My Nerite snail continues to hide. He actually left the tank once, but stopped when he hit the base of the tank, fortunately. I found him the next morning. I know they can live a couple of days out of the water, once they seal up, but I worry about him going farther and me not noticing in time! He hides in the tank a lot, and I can't find him for a couple of days, long enough that I start checking around the outside of the tank, nervously, and then there he is the next morning, tooling around the glass as usual. *sigh* The mystery snail continues his usual bumbling hilarity, at least.

Also, I've been losing ghost shrimp.

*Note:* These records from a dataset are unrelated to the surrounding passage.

-- ==== Sys2Proof/Machine/Fetch.lean ====
section
/-! DEFINITION. The fetch of one instruction (spec/30_encoding.md R61, R63, R70) and the placing of an
instruction where the next fetch reads. -/

namespace Sys2Proof.Machine

/-- `MemRead(a, 1)`: slot `a` of the instruction stream, defined only for `0 <= a < PROG_LEN` (20_memory.md
R41). -/
def memRead (c : Configuration) (a : Word) : Option Word :=
  if 0 ≤ a then c.prog[a.toNat]? else none

/-- `Fetch()`: the checked read of the slot at `ip`, then `ip <- ip + 1`; outside the stream it raises
FetchFault and leaves `ip` alone (30_encoding.md R61; assumption log 13). -/
def fetch (s : State) : Res Word :=
  match memRead s.cfg s.ip with
  | none => .raised .fetchFault s
  | some w => .ok w (s.advance 1)

/-- What the fetches of one step give. -/
inductive Fetched where
  /-- An instruction, all its slots read. -/
  | instr (i : Instr)
  /-- A word that is no opcode (30_encoding.md R65). -/
  | invalid (w : Word)
  /-- A fetch raised, in this state. -/
  | raised (c : Cause) (s : State)

/-- The fetch of the opcode slot, the recognition of the opcode, and for the three opcodes of format `OP_IMM`
the fetch of the immediate slot (30_encoding.md R61, R62, R63, R70). -/
def fetchInstr (s : State) : Fetched :=
  match fetch s with
  | .raised c s1 => .raised c s1
  | .ok w s1 =>
    match recognise s.cfg.opc w with
    | none => .invalid w
    | some m =>
      match m.format with
      | .op => .instr (assemble m 0)
      | .opImm =>
        match fetch s1 with
        | .raised c s2 => .raised c s2
        | .ok imm _ => .instr (assemble m imm)

/-- The words `ws` put in the stream from slot `a` on. -/
def placeWords (a : Nat) (ws prog : List Word) : List Word :=
  prog.take a ++ ws ++ prog.drop (a + ws.length)

/-- The state with the words `ws` where its next fetch reads, and that fetch next: a Running machine whose `ip`
is in the stream or at its end gets them at `ip`; any other gets them at index 0 of its stream, as the start
event leaves it, Running at 0 with the initial frame (assumption log 3). -/
def placeAtFetch (s : State) (ws : List Word) : State :=
  if s.rs = .running ∧ 0 ≤ s.ip ∧ s.ip ≤ s.cfg.prog.length then
    { s with cfg := { s.cfg with prog := placeWords s.ip.toNat ws s.cfg.prog } }
  else if s.rs = .running then
    { s with cfg := { s.cfg with prog := placeWords 0 ws s.cfg.prog }, ip := 0 }
  else
    { s with cfg := { s.cfg with prog := placeWords 0 ws s.cfg.prog }, ip := 0, fs := [Frame.initial], rs := .running }

end Sys2Proof.Machine
end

Water parameters are good, so I'm not sure why... perhaps the fish are chasing them in the dark so they pop out? Doesn't make sense, since there are way more places to hide in this tank than the old one, and I didn't lose any like this, there, where I had them for a good long while. (way larger opening on this tank compared to the Edge, however) I seem to lose one every couple of days. Well, at least ghost shrimp are super cheap.

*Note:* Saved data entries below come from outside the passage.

-- ==== Sys2Proof/Laws/State.lean ====
section
/-! SUPPORT. One lemma for each field of each update of the state, so that no later proof unfolds a record
update. -/

namespace Sys2Proof.Machine

variable (s : State)

/-! ### setIp -/

@[simp] theorem State.setIp_cfg (v : Word) : (s.setIp v).cfg = s.cfg := rfl
@[simp] theorem State.setIp_ip (v : Word) : (s.setIp v).ip = v := rfl
@[simp] theorem State.setIp_os (v : Word) : (s.setIp v).os = s.os := rfl
@[simp] theorem State.setIp_fs (v : Word) : (s.setIp v).fs = s.fs := rfl
@[simp] theorem State.setIp_rs (v : Word) : (s.setIp v).rs = s.rs := rfl
@[simp] theorem State.setIp_fk (v : Word) : (s.setIp v).fk = s.fk := rfl
@[simp] theorem State.setIp_fsel (v : Word) : (s.setIp v).fsel = s.fsel := rfl
@[simp] theorem State.setIp_fip (v : Word) : (s.setIp v).fip = s.fip := rfl
@[simp] theorem State.setIp_trace (v : Word) : (s.setIp v).trace = s.trace := rfl

/-! ### advance -/

@[simp] theorem State.advance_cfg (n : Nat) : (s.advance n).cfg = s.cfg := rfl
@[simp] theorem State.advance_ip (n : Nat) : (s.advance n).ip = s.ip + n := rfl
@[simp] theorem State.advance_os (n : Nat) : (s.advance n).os = s.os := rfl
@[simp] theorem State.advance_fs (n : Nat) : (s.advance n).fs = s.fs := rfl
@[simp] theorem State.advance_rs (n : Nat) : (s.advance n).rs = s.rs := rfl
@[simp] theorem State.advance_fk (n : Nat) : (s.advance n).fk = s.fk := rfl
@[simp] theorem State.advance_fsel (n : Nat) : (s.advance n).fsel = s.fsel := rfl
@[simp] theorem State.advance_fip (n : Nat) : (s.advance n).fip = s.fip := rfl
@[simp] theorem State.advance_trace (n : Nat) : (s.advance n).trace = s.trace := rfl

/-! ### setOs -/

@[simp] theorem State.setOs_cfg (l : List Word) : (s.setOs l).cfg = s.cfg := rfl
@[simp] theorem State.setOs_ip (l : List Word) : (s.setOs l).ip = s.ip := rfl
@[simp] theorem State.setOs_os (l : List Word) : (s.setOs l).os = l := rfl
@[simp] theorem State.setOs_fs (l : List Word) : (s.setOs l).fs = s.fs := rfl
@[simp] theorem State.setOs_rs (l : List Word) : (s.setOs l).rs = s.rs := rfl
@[simp] theorem State.setOs_fk (l : List Word) : (s.setOs l).fk = s.fk := rfl
@[simp] theorem State.setOs_fsel (l : List Word) : (s.setOs l).fsel = s.fsel := rfl
@[simp] theorem State.setOs_fip (l : List Word) : (s.setOs l).fip = s.fip := rfl
@[simp] theorem State.setOs_trace (l : List Word) : (s.setOs l).trace = s.trace := rfl

/-! ### setFs -/

@[simp] theorem State.setFs_cfg (l : List Frame) : (s.setFs l).cfg = s.cfg := rfl
@[simp] theorem State.setFs_ip (l : List Frame) : (s.setFs l).ip = s.ip := rfl
@[simp] theorem State.setFs_os (l : List Frame) : (s.setFs l).os = s.os := rfl
@[simp] theorem State.setFs_fs (l : List Frame) : (s.setFs l).fs = l := rfl
@[simp] theorem State.setFs_rs (l : List Frame) : (s.setFs l).rs = s.rs := rfl
@[simp] theorem State.setFs_fk (l : List Frame) : (s.setFs l).fk = s.fk := rfl
@[simp] theorem State.setFs_fsel (l : List Frame) : (s.setFs l).fsel = s.fsel := rfl
@[simp] theorem State.setFs_fip (l : List Frame) : (s.setFs l).fip = s.fip := rfl
@[simp] theorem State.setFs_trace (l : List Frame) : (s.setFs l).trace = s.trace := rfl

/-! ### setRs -/

@[simp] theorem State.setRs_cfg (r : RunState) : (s.setRs r).cfg = s.cfg := rfl
@[simp] theorem State.setRs_ip (r : RunState) : (s.setRs r).ip = s.ip := rfl
@[simp] theorem State.setRs_os (r : RunState) : (s.setRs r).os = s.os := rfl
@[simp] theorem State.setRs_fs (r : RunState) : (s.setRs r).fs = s.fs := rfl
@[simp] theorem State.setRs_rs (r : RunState) : (s.setRs r).rs = r := rfl
@[simp] theorem State.setRs_fk (r : RunState) : (s.setRs r).fk = s.fk := rfl
@[simp] theorem State.setRs_fsel (r : RunState) : (s.setRs r).fsel = s.fsel := rfl
@[simp] theorem State.setRs_fip (r : RunState) : (s.setRs r).fip = s.fip := rfl
@[simp] theorem State.setRs_trace (r : RunState) : (s.setRs r).trace = s.trace := rfl

/-! ### emit -/

@[simp] theorem State.emit_cfg (k : TraceKind) (v : Word) : (s.emit k v).cfg = s.cfg := rfl
@[simp] theorem State.emit_ip (k : TraceKind) (v : Word) : (s.emit k v).ip = s.ip := rfl
@[simp] theorem State.emit_os (k : TraceKind) (v : Word) : (s.emit k v).os = s.os := rfl
@[simp] theorem State.emit_fs (k : TraceKind) (v : Word) : (s.emit k v).fs = s.fs := rfl
@[simp] theorem State.emit_rs (k : TraceKind) (v : Word) : (s.emit k v).rs = s.rs := rfl
@[simp] theorem State.emit_fk (k : TraceKind) (v : Word) : (s.emit k v).fk = s.fk := rfl
@[simp] theorem State.emit_fsel (k : TraceKind) (v : Word) : (s.emit k v).fsel = s.fsel := rfl
@[simp] theorem State.emit_fip (k : TraceKind) (v : Word) : (s.emit k v).fip = s.fip := rfl
@[simp] theorem State.emit_trace (k : TraceKind) (v : Word) : (s.emit k v).trace = s.trace ++ [⟨k, v⟩] := rfl

/-! ### setTopFrame -/

@[simp] theorem State.setTopFrame_cfg (f : Frame) : (s.setTopFrame f).cfg = s.cfg := rfl
@[simp] theorem State.setTopFrame_ip (f : Frame) : (s.setTopFrame f).ip = s.ip := rfl
@[simp] theorem State.setTopFrame_os (f : Frame) : (s.setTopFrame f).os = s.os := rfl
@[simp] theorem State.setTopFrame_fs (f : Frame) : (s.setTopFrame f).fs = f :: s.fs.tail := rfl
@[simp] theorem State.setTopFrame_rs (f : Frame) : (s.setTopFrame f).rs = s.rs := rfl
@[simp] theorem State.setTopFrame_fk (f : Frame) : (s.setTopFrame f).fk = s.fk := rfl
@[simp] theorem State.setTopFrame_fsel (f : Frame) : (s.setTopFrame f).fsel = s.fsel := rfl
@[simp] theorem State.setTopFrame_fip (f : Frame) : (s.setTopFrame f).fip = s.fip := rfl
@[simp] theorem State.setTopFrame_trace (f : Frame) : (s.setTopFrame f).trace = s.trace := rfl

/-! ### Fault entry -/

@[simp] theorem raiseFault_cfg (c : Cause) (cur : Word) : (raiseFault c cur s).cfg = s.cfg := rfl
@[simp] theorem raiseFault_ip (c : Cause) (cur : Word) : (raiseFault c cur s).ip = s.ip := rfl
@[simp] theorem raiseFault_os (c : Cause) (cur : Word) : (raiseFault c cur s).os = s.os := rfl
@[simp] theorem raiseFault_fs (c : Cause) (cur : Word) : (raiseFault c cur s).fs = s.fs := rfl
@[simp] theorem raiseFault_rs (c : Cause) (cur : Word) : (raiseFault c cur s).rs = .faulted := rfl
@[simp] theorem raiseFault_fk (c : Cause) (cur : Word) : (raiseFault c cur s).fk = c.kind := rfl
@[simp] theorem raiseFault_fsel (c : Cause) (cur : Word) : (raiseFault c cur s).fsel = c.sel := rfl
@[simp] theorem raiseFault_fip (c : Cause) (cur : Word) : (raiseFault c cur s).fip = cur := rfl
@[simp] theorem raiseFault_trace (c : Cause) (cur : Word) : (raiseFault c cur s).trace = s.trace := rfl

/-! ### Reset -/

section Latch

variable (c : Configuration) (r : ResetInputs)

@[simp] theorem Configuration.latch_xlen : (Configuration.latch c r).xlen = c.xlen := rfl
@[simp] theorem Configuration.latch_opc : (Configuration.latch c r).opc = c.opc := rfl
@[simp] theorem Configuration.latch_policy : (Configuration.latch c r).policy = c.policy := rfl
@[simp] theorem Configuration.latch_texts : (Configuration.latch c r).texts = c.texts := rfl
@[simp] theorem Configuration.latch_prog : (Configuration.latch c r).prog = r.prog := rfl
@[simp] theorem Configuration.latch_stackCap : (Configuration.latch c r).stackCap = r.stackCap := rfl
@[simp] theorem Configuration.latch_frameCap : (Configuration.latch c r).frameCap = r.frameCap := rfl

end Latch

@[simp] theorem State.resetWith_cfg (c : Configuration) : (State.resetWith c).cfg = c := rfl
@[simp] theorem State.resetWith_ip (c : Configuration) : (State.resetWith c).ip = 0 := rfl
@[simp] theorem State.resetWith_os (c : Configuration) : (State.resetWith c).os = [] := rfl
@[simp] theorem State.resetWith_fs (c : Configuration) : (State.resetWith c).fs = [] := rfl
@[simp] theorem State.resetWith_rs (c : Configuration) : (State.resetWith c).rs = .ready := rfl
@[simp] theorem State.resetWith_fk (c : Configuration) : (State.resetWith c).fk = .none := rfl
@[simp] theorem State.resetWith_fsel (c : Configuration) : (State.resetWith c).fsel = 0 := rfl
@[simp] theorem State.resetWith_fip (c : Configuration) : (State.resetWith c).fip = 0 := rfl
@[simp] theorem State.resetWith_trace (c : Configuration) : (State.resetWith c).trace = [] := rfl

end Sys2Proof.Machine
end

I look forward to my cheap (eBay) glass lily pipes to show up, which will definitely make things look cleaner in there. I might also pick up some black posterboard to show my wife what it would look like with a black background. Maybe then she'll be ok with painting the back of the tank, which would further clean up the appearance since you won't see the heater wire or canister filter tubes. (btw, anyone have a good source for cheap canister filter tube? I want to lengthen mine slightly and need 12mm ID/16mm OD tubing)

Current shots:


----------



## parrottbay (May 14, 2012)

Looking good, where did you get that wood at?


----------



## kman (Dec 11, 2013)

parrottbay said:


> Looking good, where did you get that wood at?

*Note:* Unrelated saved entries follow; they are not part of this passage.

-- ==== Sys2Proof/Tests/Slice0.lean ====
section
/-! SUPPORT. Tests of the model, each of at most one step, and the witnesses of the statements' hypotheses.

Expected results come from the spec: from spec/95_test_vectors.md, which lists stacks bottom first, and from the
encodings of spec/30_encoding.md. Here stacks are lists with the top first. -/

namespace Sys2Proof.Tests

open Sys2Proof.Machine

/-- A Running machine at index 0 of `prog` with the operand stack `os` (top first), default parameters, the
initial frame. -/
def machine (prog os : List Word) : State :=
  { State.reset with
    cfg := { Configuration.specDefault with prog := prog }, os := os, fs := [Frame.initial], rs := .running }

/-- The same with the capacity `cap` of the operand stack. -/
def capped (cap : Nat) (prog os : List Word) : State :=
  { machine prog os with cfg := { Configuration.specDefault with prog := prog, stackCap := cap } }

/-- The same with the overflow policy `fault`. -/
def strict (prog os : List Word) : State :=
  { machine prog os with cfg := { Configuration.specDefault with prog := prog, policy := .fault } }

/-- The same with the variables `vars` in its frame. -/
def withVars (vars : Memory) (prog os : List Word) : State :=
  { machine prog os with fs := [{ ra := 0, vars := vars }] }

/-- A state with no frame, which no run reaches. -/
def frameless (prog os : List Word) : State := { machine prog os with fs := [] }

/-- The largest word of 64 bits, written out. -/
def MAX : Word := 9223372036854775807

/-- The smallest word of 64 bits, written out. -/
def MIN : Word := -9223372036854775808

/-! ## Well-formedness refuses -/

/-- An immediate above MAX is no word, for each of the three instructions with one (30_encoding.md R63). -/
theorem test_wellFormed_refuses_immediate_above_max :
    (Instr.push (MAX + 1)).wellFormed 64 = false ∧ (Instr.load (MAX + 1)).wellFormed 64 = false ∧
      (Instr.store (MAX + 1)).wellFormed 64 = false := by decide

/-- An immediate below MIN is no word (30_encoding.md R63). -/
theorem test_wellFormed_refuses_immediate_below_min :
    (Instr.push (MIN - 1)).wellFormed 64 = false ∧ (Instr.load (MIN - 1)).wellFormed 64 = false ∧
      (Instr.store (MIN - 1)).wellFormed 64 = false := by decide

/-- Both ends of the range are accepted, and an instruction without an immediate always. -/
theorem test_wellFormed_accepts_the_ends :
    (Instr.push MAX).wellFormed 64 = true ∧ (Instr.store MIN).wellFormed 64 = true ∧
      Instr.add.wellFormed 64 = true := by decide

/-- The default configuration is in range. -/
theorem test_default_configuration_in_range : Configuration.specDefault.WellFormed := by decide

/-- A width of 0 bits is out of range (00_scope.md R3). -/
theorem test_configuration_refuses_width_zero :
    ¬ { Configuration.specDefault with xlen := 0 }.WellFormed := by decide

/-- Two mnemonics with one opcode are out of range (30_encoding.md R62). -/
theorem test_configuration_refuses_equal_opcodes :
    ¬ { Configuration.specDefault with opc := { OpcodeMap.standard with halt := 0 } }.WellFormed := by decide

/-- An opcode that is no word is out of range: 23 does not fit five bits (00_scope.md R3). -/
theorem test_configuration_refuses_opcode_beyond_the_width :
    ¬ { Configuration.specDefault with xlen := 5 }.WellFormed := by decide
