-- ==== Sys2Proof/Machine/Flags.lean ====
section
/-!
DEFINITION. The `STATUS` word and its error codes (spec/10_state.md R22, 30_encoding.md R84). `STATUS` is the block's
only flag register (10_state.md R38).
-/

namespace Sys2Proof.Machine

/-- The 4-bit code of an error (30_encoding.md R84). -/
def ErrCode.code : ErrCode → BitVec 4
  | .none => 0
  | .invalidKeyLength => 1
  | .keyDerivationFailed => 2
  | .invalidAddress => 3
  | .noContext => 4
  | .illegalCommand => 5

/-- The `STATUS` word (10_state.md R22): `OUT_LEN` in 15:8, `ERR` in 7:4, `OUT_VALID` in 3, `CTX_VALID` in 2, `DONE` in 1,
`BUSY` in 0, and 31:16 zero. -/
def statusWord (st : Status) : Word :=
  joinAs 32 0#16
    (joinAs 16 st.outLen
      (joinAs 8 st.err.code
        (joinAs 4 (joinAs 2 (BitVec.ofBool st.outValid) (BitVec.ofBool st.ctxValid))
          (joinAs 2 (BitVec.ofBool st.done) (BitVec.ofBool st.busy)))))

end Sys2Proof.Machine
end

Bought it at Nature Aquarium, a shop in Santa Monica. Love it!


----------



## Bserve (Nov 4, 2012)

kman said:


> Bought it at Nature Aquarium, a shop in Santa Monica. Love it!



U in West LA too?


----------



## kman (Dec 11, 2013)

Bserve said:


> U in West LA too?


No, SFV, but I still hit Nature Aquarium periodically. Underwater Depot is my usual shop. Cory knows planted tanks quite well!


----------



## Crazy4discus (Jan 30, 2014)

Nice little setup you have there!


----------



## Bserve (Nov 4, 2012)

OMG I just realized this was the wood I was about to buy for a previous layout, but I found a better piece.  weird to think we have held the same wood in our hands.


----------



## kman (Dec 11, 2013)

Bserve said:


> OMG I just realized this was the wood I was about to buy for a previous layout, but I found a better piece.  weird to think we have held the same wood in our hands.


For the same tank, no less.


----------



## kman (Dec 11, 2013)

I keep losing shrimp... Down to one ghost shrimp. My fish are hunting them at night, I believe (really). I'm down to one, so I decided to pick up a pair of Otos to keep the algae down. So far so good.  After an evening of seeming fairly unhappy they seem to be behaving normally, from what I've seen of "normal" Oto behavior. 

I will neither confirm nor deny the purchase of an Aquatek Mini paintball co2 system (which is returnable). And an EvilBay glass drop checker. 

Nerite snail seems more visible, less hide-y these days. I think he's getting more comfortable in the bigger tank.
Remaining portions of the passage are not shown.